Saved data entries:
== Segment start ==
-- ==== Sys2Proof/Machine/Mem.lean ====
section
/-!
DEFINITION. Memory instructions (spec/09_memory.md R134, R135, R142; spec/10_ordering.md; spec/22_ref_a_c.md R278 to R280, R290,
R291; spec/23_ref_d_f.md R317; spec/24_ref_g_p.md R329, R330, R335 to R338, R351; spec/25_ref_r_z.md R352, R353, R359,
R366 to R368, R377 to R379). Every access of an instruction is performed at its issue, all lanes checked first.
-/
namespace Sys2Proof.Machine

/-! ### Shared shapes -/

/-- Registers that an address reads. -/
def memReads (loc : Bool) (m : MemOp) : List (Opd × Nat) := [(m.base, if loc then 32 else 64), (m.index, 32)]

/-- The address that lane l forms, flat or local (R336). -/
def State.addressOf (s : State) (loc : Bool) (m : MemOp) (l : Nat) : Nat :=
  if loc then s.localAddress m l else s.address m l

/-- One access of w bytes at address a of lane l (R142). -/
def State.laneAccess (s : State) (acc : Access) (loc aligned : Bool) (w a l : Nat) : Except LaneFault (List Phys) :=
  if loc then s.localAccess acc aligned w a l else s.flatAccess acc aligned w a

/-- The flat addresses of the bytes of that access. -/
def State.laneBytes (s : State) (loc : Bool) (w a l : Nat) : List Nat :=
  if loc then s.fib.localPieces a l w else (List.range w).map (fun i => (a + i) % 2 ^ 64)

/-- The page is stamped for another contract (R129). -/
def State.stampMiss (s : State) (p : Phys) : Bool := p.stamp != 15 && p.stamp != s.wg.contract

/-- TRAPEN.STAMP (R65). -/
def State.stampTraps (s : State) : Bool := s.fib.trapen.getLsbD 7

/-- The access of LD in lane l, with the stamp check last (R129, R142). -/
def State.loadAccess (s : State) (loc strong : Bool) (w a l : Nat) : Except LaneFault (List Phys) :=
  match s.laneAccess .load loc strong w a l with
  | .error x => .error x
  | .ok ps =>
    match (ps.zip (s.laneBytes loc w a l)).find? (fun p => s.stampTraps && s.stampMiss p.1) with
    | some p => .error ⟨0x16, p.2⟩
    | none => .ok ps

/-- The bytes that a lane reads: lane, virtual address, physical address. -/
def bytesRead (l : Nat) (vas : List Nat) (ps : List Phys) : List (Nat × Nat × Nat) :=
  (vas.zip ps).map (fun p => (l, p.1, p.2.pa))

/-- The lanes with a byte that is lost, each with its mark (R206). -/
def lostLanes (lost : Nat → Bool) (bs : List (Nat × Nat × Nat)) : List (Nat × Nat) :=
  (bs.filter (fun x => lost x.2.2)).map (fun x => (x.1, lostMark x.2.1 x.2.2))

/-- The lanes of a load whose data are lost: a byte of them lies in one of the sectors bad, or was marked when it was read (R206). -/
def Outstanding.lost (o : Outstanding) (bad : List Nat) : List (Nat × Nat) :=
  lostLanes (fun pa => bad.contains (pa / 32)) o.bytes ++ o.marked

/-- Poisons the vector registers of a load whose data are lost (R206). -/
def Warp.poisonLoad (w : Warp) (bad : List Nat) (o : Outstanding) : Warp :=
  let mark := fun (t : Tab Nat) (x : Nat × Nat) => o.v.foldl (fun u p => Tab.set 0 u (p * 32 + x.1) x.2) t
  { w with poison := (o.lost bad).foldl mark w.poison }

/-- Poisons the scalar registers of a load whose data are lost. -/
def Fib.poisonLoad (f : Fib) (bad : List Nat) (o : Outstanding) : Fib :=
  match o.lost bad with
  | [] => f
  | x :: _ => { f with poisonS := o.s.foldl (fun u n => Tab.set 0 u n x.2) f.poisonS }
== Segment end ==
== Segment start ==
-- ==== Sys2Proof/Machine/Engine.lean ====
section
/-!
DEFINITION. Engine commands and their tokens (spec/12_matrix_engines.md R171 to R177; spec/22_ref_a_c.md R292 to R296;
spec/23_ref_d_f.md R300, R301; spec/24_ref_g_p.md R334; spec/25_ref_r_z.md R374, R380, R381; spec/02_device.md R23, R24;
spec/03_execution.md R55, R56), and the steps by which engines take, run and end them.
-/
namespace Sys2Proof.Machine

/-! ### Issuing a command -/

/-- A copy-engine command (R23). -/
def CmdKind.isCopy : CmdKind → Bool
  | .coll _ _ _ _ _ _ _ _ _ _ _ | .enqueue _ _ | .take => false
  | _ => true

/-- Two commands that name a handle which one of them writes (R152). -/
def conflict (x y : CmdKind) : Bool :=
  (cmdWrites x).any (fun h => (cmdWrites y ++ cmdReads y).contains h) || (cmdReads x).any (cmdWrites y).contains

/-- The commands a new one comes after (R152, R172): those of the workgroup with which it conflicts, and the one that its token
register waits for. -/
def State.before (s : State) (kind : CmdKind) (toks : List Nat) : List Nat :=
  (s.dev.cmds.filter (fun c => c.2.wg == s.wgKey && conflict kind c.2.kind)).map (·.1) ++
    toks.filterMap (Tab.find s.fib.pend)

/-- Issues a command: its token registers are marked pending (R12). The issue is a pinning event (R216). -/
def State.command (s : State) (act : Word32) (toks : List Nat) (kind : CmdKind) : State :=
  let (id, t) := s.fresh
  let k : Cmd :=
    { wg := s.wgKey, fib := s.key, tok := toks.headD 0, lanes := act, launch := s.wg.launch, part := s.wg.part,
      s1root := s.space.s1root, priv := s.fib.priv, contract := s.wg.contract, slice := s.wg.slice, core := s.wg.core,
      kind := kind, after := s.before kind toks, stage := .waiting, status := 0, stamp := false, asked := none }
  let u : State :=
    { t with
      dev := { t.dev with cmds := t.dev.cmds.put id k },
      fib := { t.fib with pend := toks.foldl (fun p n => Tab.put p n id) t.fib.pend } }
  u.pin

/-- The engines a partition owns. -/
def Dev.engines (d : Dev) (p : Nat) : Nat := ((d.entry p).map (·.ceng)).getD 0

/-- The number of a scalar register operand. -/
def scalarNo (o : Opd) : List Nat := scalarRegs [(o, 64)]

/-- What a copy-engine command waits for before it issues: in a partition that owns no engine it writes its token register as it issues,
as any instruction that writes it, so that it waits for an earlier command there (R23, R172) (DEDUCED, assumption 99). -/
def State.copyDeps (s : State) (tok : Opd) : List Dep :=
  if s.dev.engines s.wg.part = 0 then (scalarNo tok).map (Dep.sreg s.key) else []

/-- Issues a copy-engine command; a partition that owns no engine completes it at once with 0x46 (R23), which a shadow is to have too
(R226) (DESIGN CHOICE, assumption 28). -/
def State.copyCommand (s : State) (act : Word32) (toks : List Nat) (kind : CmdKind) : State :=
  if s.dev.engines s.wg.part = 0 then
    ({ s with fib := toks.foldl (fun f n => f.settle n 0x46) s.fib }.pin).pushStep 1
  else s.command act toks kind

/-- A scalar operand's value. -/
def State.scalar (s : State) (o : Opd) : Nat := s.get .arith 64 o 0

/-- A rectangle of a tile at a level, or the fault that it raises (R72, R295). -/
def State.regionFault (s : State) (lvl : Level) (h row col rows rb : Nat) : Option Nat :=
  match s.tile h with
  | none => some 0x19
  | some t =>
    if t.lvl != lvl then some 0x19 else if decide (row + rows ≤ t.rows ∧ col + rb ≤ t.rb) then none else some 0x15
== Segment end ==
[Assigned task] Retype exactly the lines above, from the one with "p => .error ⟨0x16, p.2⟩" through the one with "def bytesRead (l", inclusive.

[Result]
    | some p => .error ⟨0x16, p.2⟩
    | none => .ok ps

/-- The bytes that a lane reads: lane, virtual address, physical address. -/
def bytesRead (l : Nat) (vas : List Nat) (ps : List Phys) : List (Nat × Nat × Nat) :=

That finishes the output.